Fw: [Juenger-list] Grass and Juenger - "and the first shall be last"
John King
jejking at btopenworld.com
Mon Aug 28 12:09:40 EDT 2006
Not seeing much reaction on this list is not at all surprising, unfortunately... we've all got rather passive over the last few years.
>I'm surprised to have seen no commentary either on this list or in the
>German press (as far as I am able to follow it from afar) on the seemingly
>natural comparison between these two authors' relationships to Nazi Germany
>and the public's corresponding perception of them. I did notice a brief
>comparison in this context between Heidegger and Grass in Die Presse (Wien)
>a week ago, but of Juenger nothing at all.
I'm not overly suprised. Jünger and Grass are of different generations and adopted quite distinct strategies for working through the experience of the Third Reich, the Second World War and the experience of defeat and displacement. Furthermore, the places they were assigned in the discourses of the last sixty years were also quite different.
>As an unabashed fan of Juenger (and someone who always firmly believed in
>the correctness of both his attitude to the Nazis and towards public
>justification of this attitude), I find it hard not to view the current
>controversy with some relish. I don't dislike Grass, I am rather
>indifferent, but I was disappointed when Grass received the Nobel Prize at a
>moment when Juenger was another logical candidate who was passed over.
Frankly, the current discussion is a storm in the proverbial teacup compared to what it might have been ten or fifteen years ago. My personal feeling is that Grass is all the more credible for having been in the Waffen SS. Nonetheless, I can quite understand why he considered it politic to keep quiet about it.

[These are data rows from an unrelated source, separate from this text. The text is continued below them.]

-- ==== Sys2Proof/Laws/Memory.lean ====
section
/-! SUPPORT. Reading and writing byte spaces: read after write, the canonical form, and bounds. -/

namespace Sys2Proof.Machine

/-! ### Lookup -/

@[simp] theorem Memory.get?_nil (i : Nat) : Memory.get? [] i = none := rfl

theorem Memory.get?_cons (c : Host.Cell) (m : Memory) (i : Nat) :
    Memory.get? (c :: m) i = if c.1 = i then some c.2 else m.get? i := rfl

theorem Memory.get?_append (m n : Memory) (i : Nat) :
    Memory.get? (m ++ n) i = (m.get? i).or (n.get? i) := by
  induction m with
  | nil => simp
  | cons c m ih => rw [List.cons_append, get?_cons, get?_cons, ih]; split <;> simp

/-- Lookup in the cells of an address range that keeps or drops the address. -/
theorem Memory.get?_filter (p : Nat → Bool) (m : Memory) (i : Nat) :
    Memory.get? (m.filter fun c => p c.1) i = if p i then m.get? i else none := by
  induction m with
  | nil => simp
  | cons c m ih =>
    by_cases hc : p c.1 <;> by_cases hi : c.1 = i <;> simp_all [get?_cons]

theorem Memory.get?_cells (bs : Bytes) (i j : Nat) :
    (Memory.cells i bs).get? j = if i ≤ j then bs[j - i]? else none := by
  induction bs generalizing i with
  | nil => simp [cells]
  | cons b bs ih =>
    rw [cells, get?_cons, ih]
    rcases Nat.lt_trichotomy i j with h | h | h
    · have : j - i = (j - (i + 1)) + 1 := by omega
      simp [Nat.ne_of_lt h, Nat.succ_le_of_lt h, Nat.le_of_lt h, this]
    · simp [h]
    · have h1 : ¬ i ≤ j := by omega
      have h2 : ¬ i + 1 ≤ j := by omega
      simp [h1, h2, Nat.ne_of_gt h]

/-- Read after write: a byte inside the written range reads as written, every other byte as before. -/
theorem Memory.get?_write (m : Memory) (i : Nat) (bs : Bytes) (j : Nat) :
    (m.write i bs).get? j = if i ≤ j ∧ j < i + bs.length then bs[j - i]? else m.get? j := by
  have h1 := get?_filter (fun a => decide (a < i)) m j
  have h2 := get?_filter (fun a => decide (i + bs.length ≤ a)) m j
  simp only [decide_eq_true_eq] at h1 h2
  rw [write, get?_append, get?_append, get?_cells, h1, h2]
  rcases Nat.lt_or_ge j i with h | h
  · have : ¬ i ≤ j := by omega
    have h' : ¬ i + bs.length ≤ j := by omega
    simp [h, this, h']
  · rcases Nat.lt_or_ge j (i + bs.length) with h' | h'
    · have : ¬ j < i := by omega
      have h'' : j - i < bs.length := by omega
      have h3 : ¬ i + bs.length ≤ j := by omega
      simp [this, h, h', h'']
    · have : ¬ j < i := by omega
      have h'' : bs.length ≤ j - i := by omega
      have h3 : ¬ j < i + bs.length := by omega
      simp [this, h, h', h'', h3]

/-! ### The canonical form -/

@[simp] theorem Memory.wf_nil : Memory.wf [] := List.Pairwise.nil

theorem Memory.cells_addr (bs : Bytes) (i : Nat) (c : Host.Cell) (h : c ∈ Memory.cells i bs) :
    i ≤ c.1 ∧ c.1 < i + bs.length := by
  induction bs generalizing i with
  | nil => simp [cells] at h
  | cons b bs ih =>
    rcases List.mem_cons.1 (by simpa [cells] using h) with rfl | h
    · simp
    · have := ih (i + 1) h
      simp only [List.length_cons]; omega

theorem Memory.cells_wf (bs : Bytes) (i : Nat) : (Memory.cells i bs).wf := by
  induction bs generalizing i with
  | nil => exact .nil
  | cons b bs ih =>
    refine .cons (fun c hc => ?_) (ih (i + 1))
    have := cells_addr bs (i + 1) c hc
    simp only; omega

/-- Writing keeps the canonical form. -/
theorem Memory.write_wf (m : Memory) (i : Nat) (bs : Bytes) (h : m.wf) : (m.write i bs).wf := by
  have hf : ∀ p : Host.Cell → Bool, Memory.wf (m.filter p) := fun p => h.filter p
  refine List.pairwise_append.2 ⟨List.pairwise_append.2 ⟨hf _, cells_wf bs i, ?_⟩, hf _, ?_⟩
  · intro a ha c hc
    have h1 := of_decide_eq_true (List.mem_filter.1 ha).2
    have h2 := cells_addr bs i c hc
    omega
  · intro a ha c hc
    have h1 := of_decide_eq_true (List.mem_filter.1 hc).2
    rcases List.mem_append.1 ha with ha | ha
    · have h2 := of_decide_eq_true (List.mem_filter.1 ha).2
      omega
    · have h2 := cells_addr bs i a ha
      omega

/-- Writing inside a space of `n` bytes keeps every listed byte inside it. -/
theorem Memory.write_inBounds (n : Nat) (m : Memory) (i : Nat) (bs : Bytes) (h : m.inBounds n) (hi : i + bs.length ≤ n) :
    (m.write i bs).inBounds n := by
  intro c hc
  rcases List.mem_append.1 hc with hc | hc
  · rcases List.mem_append.1 hc with hc | hc
    · exact h c (List.mem_filter.1 hc).1
    · have := cells_addr bs i c hc; omega
  · exact h c (List.mem_filter.1 hc).1

/-! ### The three spaces of a half -/

@[simp] theorem Spaces.get_set_self (m : Spaces) (sp : Space) (x : Memory) : (m.set sp x).get sp = x := by
  cases sp <;> rfl

theorem Spaces.get_set (m : Spaces) (sp sp' : Space) (x : Memory) :
    (m.set sp x).get sp' = if sp' = sp then x else m.get sp' := by
  cases sp <;> cases sp' <;> rfl

/-- Read after write, over the three spaces. -/
theorem Spaces.get?_memWrite (m : Spaces) (sp : Space) (i : Nat) (bs : Bytes) (sp' : Space) (j : Nat) :
    ((m.memWrite sp i bs).get sp').get? j =
      if sp' = sp ∧ i ≤ j ∧ j < i + bs.length then bs[j - i]? else (m.get sp').get? j := by
  rw [memWrite, get_set]
  by_cases h : sp' = sp
  · subst h; simp [Memory.get?_write]
  · simp [h]

theorem Spaces.same_refl (m : Spaces) : m.same m := fun _ _ => rfl

/-- A write changes only the bytes of its range. -/
theorem Spaces.sameBut_memWrite (m : Spaces) (sp : Space) (i : Nat) (bs : Bytes) :
    m.sameBut sp i (i + bs.length) (m.memWrite sp i bs) := by
  intro sp' k h
  rw [get?_memWrite, if_neg h]

theorem Spaces.memWrite_pay (m : Spaces) (i : Nat) (bs : Bytes) :
    m.memWrite .pay i bs = { m with pay := m.pay.write i bs } := rfl
theorem Spaces.memWrite_buf (m : Spaces) (i : Nat) (bs : Bytes) :
    m.memWrite .buf i bs = { m with buf := m.buf.write i bs } := rfl
theorem Spaces.memWrite_key (m : Spaces) (i : Nat) (bs : Bytes) :
    m.memWrite .key i bs = { m with key := m.key.write i bs } := rfl

theorem Spaces.reset_inv : Spaces.reset.Inv := by constructor <;> simp [Spaces.reset, Memory.inBounds]

/-- A write inside its space keeps the spaces in canonical form and in bounds. -/
theorem Spaces.memWrite_inv (m : Spaces) (sp : Space) (i : Nat) (bs : Bytes) (h : m.Inv) (hi : i + bs.length ≤ sp.size) :
    (m.memWrite sp i bs).Inv := by
  cases sp
  · exact { h with pay_wf := Memory.write_wf _ _ _ h.pay_wf, pay_bound := Memory.write_inBounds _ _ _ _ h.pay_bound hi }
  · exact { h with buf_wf := Memory.write_wf _ _ _ h.buf_wf, buf_bound := Memory.write_inBounds _ _ _ _ h.buf_bound hi }
  · exact { h with key_wf := Memory.write_wf _ _ _ h.key_wf, key_bound := Memory.write_inBounds _ _ _ _ h.key_bound hi }

/-! ### Reading ranges -/

@[simp] theorem Spaces.memRead_length (e : Nat) (c : Channel) (m : Spaces) (sp : Space) (i n : Nat) :
    (m.memRead e c sp i n).length = n := by simp [memRead]

theorem Spaces.memRead_getElem? (e : Nat) (c : Channel) (m : Spaces) (sp : Space) (i n k : Nat) :
    (m.memRead e c sp i n)[k]? = if k < n then some (m.readByte e c sp (i + k)) else none := by
  by_cases h : k < n <;> simp [memRead, h]

theorem Spaces.readByte_of_get? {e : Nat} {c : Channel} {m : Spaces} {sp : Space} {i : Nat} {b : Byte}
    (h : (m.get sp).get? i = some b) : m.readByte e c sp i = b := by simp [readByte, h]

/-- The range just written reads as written. -/
theorem Spaces.memRead_memWrite (e : Nat) (c : Channel) (m : Spaces) (sp : Space) (i : Nat) (bs : Bytes) :
    (m.memWrite sp i bs).memRead e c sp i bs.length = bs := by
  apply List.ext_getElem?
  intro k
  rw [memRead_getElem?]
  by_cases h : k < bs.length
  · rw [if_pos h, List.getElem?_eq_getElem h]
    exact congrArg some (readByte_of_get? (by rw [get?_memWrite]; simp [h]))
  · rw [if_neg h, List.getElem?_eq_none (by omega)]

/-- A prefix of the range just written reads as written. -/
theorem Spaces.memRead_memWrite_take (e : Nat) (c : Channel) (m : Spaces) (sp : Space) (i n : Nat) (bs : Bytes)
    (h : n ≤ bs.length) : (m.memWrite sp i bs).memRead e c sp i n = bs.take n := by
  apply List.ext_getElem?
  intro k
  rw [memRead_getElem?, List.getElem?_take]
  by_cases hk : k < n
  · have hb : k < bs.length := by omega
    rw [if_pos hk, if_pos hk, List.getElem?_eq_getElem hb]
    exact congrArg some (readByte_of_get? (by rw [get?_memWrite]; simp [hb]))
  · rw [if_neg hk, if_neg hk]

/-- A range of another space reads as before. -/
theorem Spaces.memRead_memWrite_other (e : Nat) (c : Channel) (m : Spaces) (sp sp' : Space) (i j n : Nat) (bs : Bytes)
    (h : sp' ≠ sp) : (m.memWrite sp i bs).memRead e c sp' j n = m.memRead e c sp' j n := by
  simp [memRead, readByte, memWrite, get_set, h]

/-- Every byte of the range written from 0 on was written. -/
theorem Memory.writtenTo_write (m : Memory) (bs : Bytes) (n : Nat) (h : n ≤ bs.length) : (m.write 0 bs).writtenTo n := by
  intro i hi
  have : i < bs.length := by omega
  rw [get?_write]; simp [this]

end Sys2Proof.Machine
end

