/-! ### `answer` -/

@[simp] theorem TxHalf.answer_seq (t : TxHalf) (x : Response) : (t.answer x).seq = t.seq := rfl
@[simp] theorem TxHalf.answer_sys (t : TxHalf) (x : Response) : (t.answer x).sys = t.sys := rfl
@[simp] theorem TxHalf.answer_comp (t : TxHalf) (x : Response) : (t.answer x).comp = t.comp := rfl
@[simp] theorem TxHalf.answer_msgid (t : TxHalf) (x : Response) : (t.answer x).msgid = t.msgid := rfl
@[simp] theorem TxHalf.answer_seed (t : TxHalf) (x : Response) : (t.answer x).seed = t.seed := rfl
@[simp] theorem TxHalf.answer_plen (t : TxHalf) (x : Response) : (t.answer x).plen = t.plen := rfl
@[simp] theorem TxHalf.answer_linkid (t : TxHalf) (x : Response) : (t.answer x).linkid = t.linkid := rfl
@[simp] theorem TxHalf.answer_ts (t : TxHalf) (x : Response) : (t.answer x).ts = t.ts := rfl
@[simp] theorem TxHalf.answer_truncEn (t : TxHalf) (x : Response) : (t.answer x).truncEn = t.truncEn := rfl
@[simp] theorem TxHalf.answer_txvalid (t : TxHalf) (x : Response) : (t.answer x).txvalid = t.txvalid := rfl
@[simp] theorem TxHalf.answer_crcacc (t : TxHalf) (x : Response) : (t.answer x).crcacc = t.crcacc := rfl
@[simp] theorem TxHalf.answer_txlen (t : TxHalf) (x : Response) : (t.answer x).txlen = t.txlen := rfl
@[simp] theorem TxHalf.answer_out (t : TxHalf) (x : Response) : (t.answer x).out = t.out := rfl
@[simp] theorem TxHalf.answer_mem (t : TxHalf) (x : Response) : (t.answer x).mem = t.mem := rfl
@[simp] theorem TxHalf.answer_sending (t : TxHalf) (x : Response) : (t.answer x).sending = t.sending := rfl
@[simp] theorem TxHalf.answer_sink (t : TxHalf) (x : Response) : (t.answer x).sink = t.sink := rfl
@[simp] theorem TxHalf.answer_queue (t : TxHalf) (x : Response) : (t.answer x).queue = t.queue := rfl
@[simp] theorem TxHalf.answer_responses (t : TxHalf) (x : Response) : (t.answer x).responses = t.responses ++ [x] := rfl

>Juenger was passed over not because of the quality, originality and
>contributions to peace of his work, but because of the persistent
>stereotypes of his purportedly dubious relationship with early National
>Socialism. When scholars and "ordinary" readers finally begin to occupy
I respectfully submit that the reason is because Grass is a better author, in particular of fiction. "Heliopolis" or "Die Blechtrommel" - not really a fair comparison ;) And if you ever read the article "Revolution und Idee" in the "Völkischer Beobachter", that would generally tend to relativise "purportedly". The "dubiousness" comes not from membership in or direct colloboration with the NSDAP but in the areas of overlap between the NSDAP and other elements on what is generally called the "extreme right" and with which Jünger was quite definitely associated.
>themselves with something other than Juenger's early works, this stereotype
>will slowly erode and his works will be studied and 'studiable' by the
>public without prejudice. The opposite seems to be true of Grass. In
This is already the case. It is indeed also the case with his early work, unless you are dealing with those who still endlessly repeat the post-Second World War right-left debates on Jünger where the actual content of his work seemed to play a secondary role.
>contrast to Juenger's transparency and integrity from early on, despite
>rather individualistic and unpopular views, Grass said nothing of his own
>clear enthusiasm (and so late in the war, when the moral aspect of the
>picture was clear!). In reward for his cowardly but clever silence, he wins
>the Nobel Peace Prize. And only when his own mortality and conscience begin
>to threaten him late in life does he risk coming out of the closet.
Grass did not win the Peace Prize, he won the prize for Literature, which is what I'm sure is what was meant.
(http://nobelprize.org/nobel_prizes/literature/laureates/1999/index.html)
So, we have Jünger on the one hand who, in an attempt to deal with the legacy of the First World War, writes extensively in national-revolutionary journals as an adult, and on the other Grass who as an impressionable teenager volunteers for U-Boot service but is instead assigned to the Waffen-SS... One might even suggest parallels in the anti-bourgeois gesture, breaking free from the constraints of the parental home into the dubious adventure of active military service, in 1914 for Jünger and thirty years later for Grass.